_WORK INSTRUCTIONS_.
Extract all lines in the data that contain the word "shows".

_AVAILABLE DATA_.
/-- Run control (R541, R545 to R547): without RUN scope only the instruction register moves; with it HALT asks for a halt that
WARDEN_HALTED makes once no record write is in flight, RESUME ends it, STEP steps a halted Warden (its program counter a free
value, log 9), DB_BKPT and DB_WATCH set the comparators; a hit of an enabled one halts Warden with its cause and index. A DB_RUN
update of any other value has no effect, and while CCLK is stopped an update waits (R555, R557; DEDUCED, log 55). That HALT_CAUSE stays over RESUME is DEDUCED (log 45). -/
def Obligations.RunControlNeedsItsScope : Prop :=
  (∀ s : State, s.runs 2 = false →
    let waits := fun (ir : BitVec 8) (v : Nat) => ({ s.selects ir v with waits := s.waits ++ [.update ir v] } : State)
    exec .halt s = .next (waits 0x20 1) ∧ exec .resume s = .next (waits 0x20 2) ∧ exec .step s = .next (waits 0x20 4) ∧
    (∀ v, exec (.dbBkpt v) s = .next (waits 0x21 v.toNat)) ∧ (∀ v, exec (.dbWatch v) s = .next (waits 0x22 v.toNat))) ∧
  (∀ s : State, s.runs 2 = true → s.debugOpen 2 = false →
    exec .halt s = .next (s.selects 0x20 1) ∧ exec .resume s = .next (s.selects 0x20 2) ∧ exec .step s = .next (s.selects 0x20 4) ∧
    (∀ v, exec (.dbBkpt v) s = .next (s.selects 0x21 v.toNat)) ∧ (∀ v, exec (.dbWatch v) s = .next (s.selects 0x22 v.toNat))) ∧
  (∀ s : State, s.runs 2 = true → s.debugOpen 2 = true →
    let dbg := fun (ir : BitVec 8) (v : Nat) => (s.selects ir v).dbg
    (s.dbg.halted = false → exec .halt s = .next { s with dbg := { dbg 0x20 1 with haltReq := some 1 } }) ∧
    (s.dbg.halted = true → ∃ t, exec .resume s = .next t ∧ t.dbg = { dbg 0x20 2 with halted := false }) ∧
    (s.dbg.halted = true → exec .step s =
      .next { s with dbg := { dbg 0x20 4 with haltCause := 2, pc := Config.wardenPc s.free }, free := s.free + 1 }) ∧
    (∀ v : BitVec 40, bits v.toNat 7 4 = 0 →
      ∃ t, exec (.dbBkpt v) s = .next t ∧ t = { s with dbg := { dbg 0x21 v.toNat with bkpts := t.dbg.bkpts } } ∧
        Sparse.get none t.dbg.bkpts (bits v.toNat 2 0) = (if bit v.toNat 3 then some (BitVec.ofNat 32 (bits v.toNat 39 8)) else none) ∧
        ∀ i, i ≠ bits v.toNat 2 0 → Sparse.get none t.dbg.bkpts i = Sparse.get none s.dbg.bkpts i) ∧
    (∀ v : BitVec 48, bits v.toNat 7 5 = 0 → bits v.toNat 15 12 = 0 → 2 ≤ bits v.toNat 11 8 → bits v.toNat 11 8 ≤ 12 →
      ∃ t, exec (.dbWatch v) s = .next t ∧ t = { s with dbg := { dbg 0x22 v.toNat with watches := t.dbg.watches } } ∧
        Sparse.get none t.dbg.watches (bits v.toNat 1 0) = (if bit v.toNat 2 then some v else none) ∧
        ∀ i, i ≠ bits v.toNat 1 0 → Sparse.get none t.dbg.watches i = Sparse.get none s.dbg.watches i)) ∧
  (∀ (s : State) (c : BitVec 4), s.dbg.haltReq = some c →
    (s.recordBusy = false → exec .wardenHalted s = .next { s with dbg := { s.dbg with halted := true, haltCause := c, haltReq := none } }) ∧
    (s.recordBusy = true → exec .wardenHalted s = .next s)) ∧
  (∀ (s : State) (v : BitVec 4), v ≠ 1 → v ≠ 2 → v ≠ 4 → s.dbRun v = s) ∧
  (∀ (s : State) (i : Nat), s.dbg.halted = false →
    (i < 8 → (Sparse.get none s.dbg.bkpts i).isSome = true → s.recordBusy = false → exec (.breakpointHit i) s =
      .next { s with dbg := { s.dbg with hitIndex := BitVec.ofNat 3 i, halted := true, haltCause := 3, haltReq := none } }) ∧
    (i < 8 → (Sparse.get none s.dbg.bkpts i).isSome = true → s.recordBusy = true → exec (.breakpointHit i) s =
      .next { s with dbg := { s.dbg with hitIndex := BitVec.ofNat 3 i, haltReq := some 3 } }) ∧
    (i < 8 → Sparse.get none s.dbg.bkpts i = none → exec (.breakpointHit i) s = .next s) ∧
    (i < 4 → (Sparse.get none s.dbg.watches i).isSome = true → s.recordBusy = false → exec (.watchpointHit i) s =
      .next { s with dbg := { s.dbg with hitIndex := BitVec.ofNat 3 i, halted := true, haltCause := 4, haltReq := none } }))

/-- Debug accesses and repairs (R11, R541, R548 to R550): without their scope only the instruction register moves; DB_ADDR loads
the address, its reserved bits zero; DB_DATA starts an access that shows PENDING, or DENIED for a write without WRITE scope, and
one of the stack goes to its bank, where it waits behind a course and behind what waits there; a second DB_DATA waits;
DB_ACCESS_DONE ends an access with its result, moves OFFSET on by one unit and starts the next; a write to a latch is DENIED and
has no effect; DB_REPAIR starts a repair that holds its bank; while CCLK is stopped an update waits and no access ends (R555, R557; DEDUCED, log 55). What is DENIED and that an alias takes the mask at acceptance are
DEDUCED (log 51), and so is that a soft repair replaces the entry of its row (log 32). -/
def Obligations.DebugAccessesNeedTheirScope : Prop :=
  (∀ s : State, s.runs 2 = false →
    let waits := fun (ir : BitVec 8) (v : Nat) => ({ s.selects ir v with waits := s.waits ++ [.update ir v] } : State)
    (∀ v, exec (.dbAddr v) s = .next (waits 0x30 v.toNat)) ∧ (∀ v, exec (.dbData v) s = .next (waits 0x31 v.toNat)) ∧
    (∀ v, exec (.dbRepair v) s = .next (waits 0x32 v.toNat)) ∧ exec .dbAccessDone s = .next s) ∧
  (∀ s : State, s.runs 2 = true →
    (s.debugOpen 0 = false → (∀ v, exec (.dbAddr v) s = .next (s.selects 0x30 v.toNat)) ∧
      ∀ v, exec (.dbData v) s = .next (s.selects 0x31 v.toNat)) ∧
    (s.debugOpen 3 = false → ∀ v, exec (.dbRepair v) s = .next (s.selects 0x32 v.toNat))) ∧
  (∀ s : State, s.runs 2 = true → s.debugOpen 0 = true →
    (∀ v, exec (.dbAddr v) s = .next { s with dbg := { (s.selects 0x30 v.toNat).dbg with addr := v &&& 0xFFFFFFFFFF07 } }) ∧
    (∀ u : BitVec 152,
      let sel := (s.selects 0x31 u.toNat).dbg
      let write := bit u.toNat 147
      let d : Debug := { sel with access := some u, accessAddr := s.dbg.addr }
      let shows := fun (outcome : Nat) (w : Bool) =>
        ({ s with dbg := { d with result := dbWord 0 0 outcome w, accessChans := s.maskOf d.offset } } : State)
      (s.dbg.access.isSome = true → exec (.dbData u) s = .next { s with dbg := { sel with accessNext := s.dbg.accessNext ++ [u] } }) ∧
      (s.dbg.access = none → write = true → s.granted 1 = false → exec (.dbData u) s = .next (shows 4 true)) ∧
      (s.dbg.access = none → (write = false ∨ s.granted 1 = true) →
        ((d.space ≠ 1 ∨ 9216 * slabSize ≤ d.offset ∨ s.stackServed = false) → exec (.dbData u) s = .next (shows 5 write)) ∧
        (d.space = 1 → d.offset < 9216 * slabSize → s.stackServed = true →
          let a : BankAccess := .debug write s.seq
          let k := ((shows 5 write).accessLoc a).bank
          (s.bankWaits k = true →
            ∃ t, exec (.dbData u) s = .next t ∧ (t.bank k).queue = (s.bank k).queue ++ [a] ∧ t.dbg = (shows 5 write).dbg ∧
              (∀ j, j ≠ k → t.bank j = s.bank j) ∧ SameMemory s t) ∧
          (s.bankWaits k = false →
            ∃ t, exec (.dbData u) s = .next t ∧ t.dbg.access = some u ∧ t.dbg.shown = dbWord 0 0 5 write ∧ dbOutcome t.dbg.result ≠ 5 ∧
              t.dbg.addr = s.dbg.addr))))) ∧
  (∀ (s : State) (u : BitVec 152), s.dbg.access = some u → s.dbQueued = false → s.start.mode ≠ .reset → s.runs 2 = true →
    (s.dbg.space = 2 → s.runs 1 = true) →
    let moved := fun (t : State) => bits t.dbg.addr.toNat 47 8 = (bits s.dbg.addr.toNat 47 8 + s.dbg.unit) % 2 ^ 40 ∧
      bits t.dbg.addr.toNat 7 0 = bits s.dbg.addr.toNat 7 0
    (dbOutcome s.dbg.result = 5 → s.dbg.accessNext = [] →
      ∃ t, exec .dbAccessDone s = .next t ∧ t.dbg.access = none ∧ t.dbg.result = (s.dbPerform u).dbg.result ∧ moved t ∧
        (s.dbg.space = 0 → 0x400000 ≤ s.dbg.offset → s.dbg.offset < 0x480000 → bit u.toNat 147 = true →
          t.dbg.result = dbWord 0 0 4 true ∧ t = { s with dbg := t.dbg })) ∧
    (dbOutcome s.dbg.result ≠ 5 → s.dbg.accessNext = [] →
      ∃ t, exec .dbAccessDone s = .next t ∧ t.dbg.access = none ∧ t.dbg.result = s.dbg.result ∧ moved t ∧ t = { s with dbg := t.dbg }) ∧
    (∀ v l, s.dbg.accessNext = v :: l → dbOutcome s.dbg.result ≠ 5 →
      ∃ t : State, exec .dbAccessDone s = .next (t.dbStart v) ∧ t.dbg.access = none ∧ t.dbg.accessNext = l ∧ moved t)) ∧
  (∀ s : State, s.start.mode = .reset → exec .dbAccessDone s = .next s) ∧
  (∀ (s : State) (v : BitVec 40), s.runs 2 = true → s.debugOpen 3 = true → s.serving = true → s.dbg.repairRes ≠ 1 → s.repairing = none →
    let dbg := (s.selects 0x32 v.toNat).dbg
    let bank := bits v.toNat 13 2
    let row := bits v.toNat 27 14
    ((bits v.toNat 1 0 = 3 ∨ bits v.toNat 1 0 = 1 ∧ 9208 ≤ row) →
      exec (.dbRepair v) s = .next { s with dbg := { dbg with repairRes := 6 } }) ∧
    (bits v.toNat 1 0 = 1 → row < 9208 → 4 ≤ (s.bank bank).soft.length →
      ∃ t, exec (.dbRepair v) s = .next t ∧ t.dbg = { dbg with repairRes := 3 } ∧ t.banks = s.banks) ∧
    (∀ sp, bits v.toNat 1 0 = 1 → row < 9208 → (s.bank bank).freeSpare = some sp → (s.bank bank).soft.length < 4 →
      ∃ t, exec (.dbRepair v) s = .next t ∧ t.dbg = { dbg with repairRes := 1 } ∧
        t.mbox.bg = s.mbox.bg ++ [.repair none false bank row sp 0 false] ∧ t.bank bank = { s.bank bank with hold := true } ∧
        (∀ j, j ≠ bank → t.bank j = s.bank j) ∧ t = { s with dbg := t.dbg, mbox := t.mbox, banks := t.banks }))
end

_EXERCISE RESPONSE_.
the address, its reserved bits zero; DB_DATA starts an access that shows PENDING, or DENIED for a write without WRITE scope, and
      let shows := fun (outcome : Nat) (w : Bool) =>
      (s.dbg.access = none → write = true → s.granted 1 = false → exec (.dbData u) s = .next (shows 4 true)) ∧
        ((d.space ≠ 1 ∨ 9216 * slabSize ≤ d.offset ∨ s.stackServed = false) → exec (.dbData u) s = .next (shows 5 write)) ∧
          let k := ((shows 5 write).accessLoc a).bank
            ∃ t, exec (.dbData u) s = .next t ∧ (t.bank k).queue = (s.bank k).queue ++ [a] ∧ t.dbg = (shows 5 write).dbg ∧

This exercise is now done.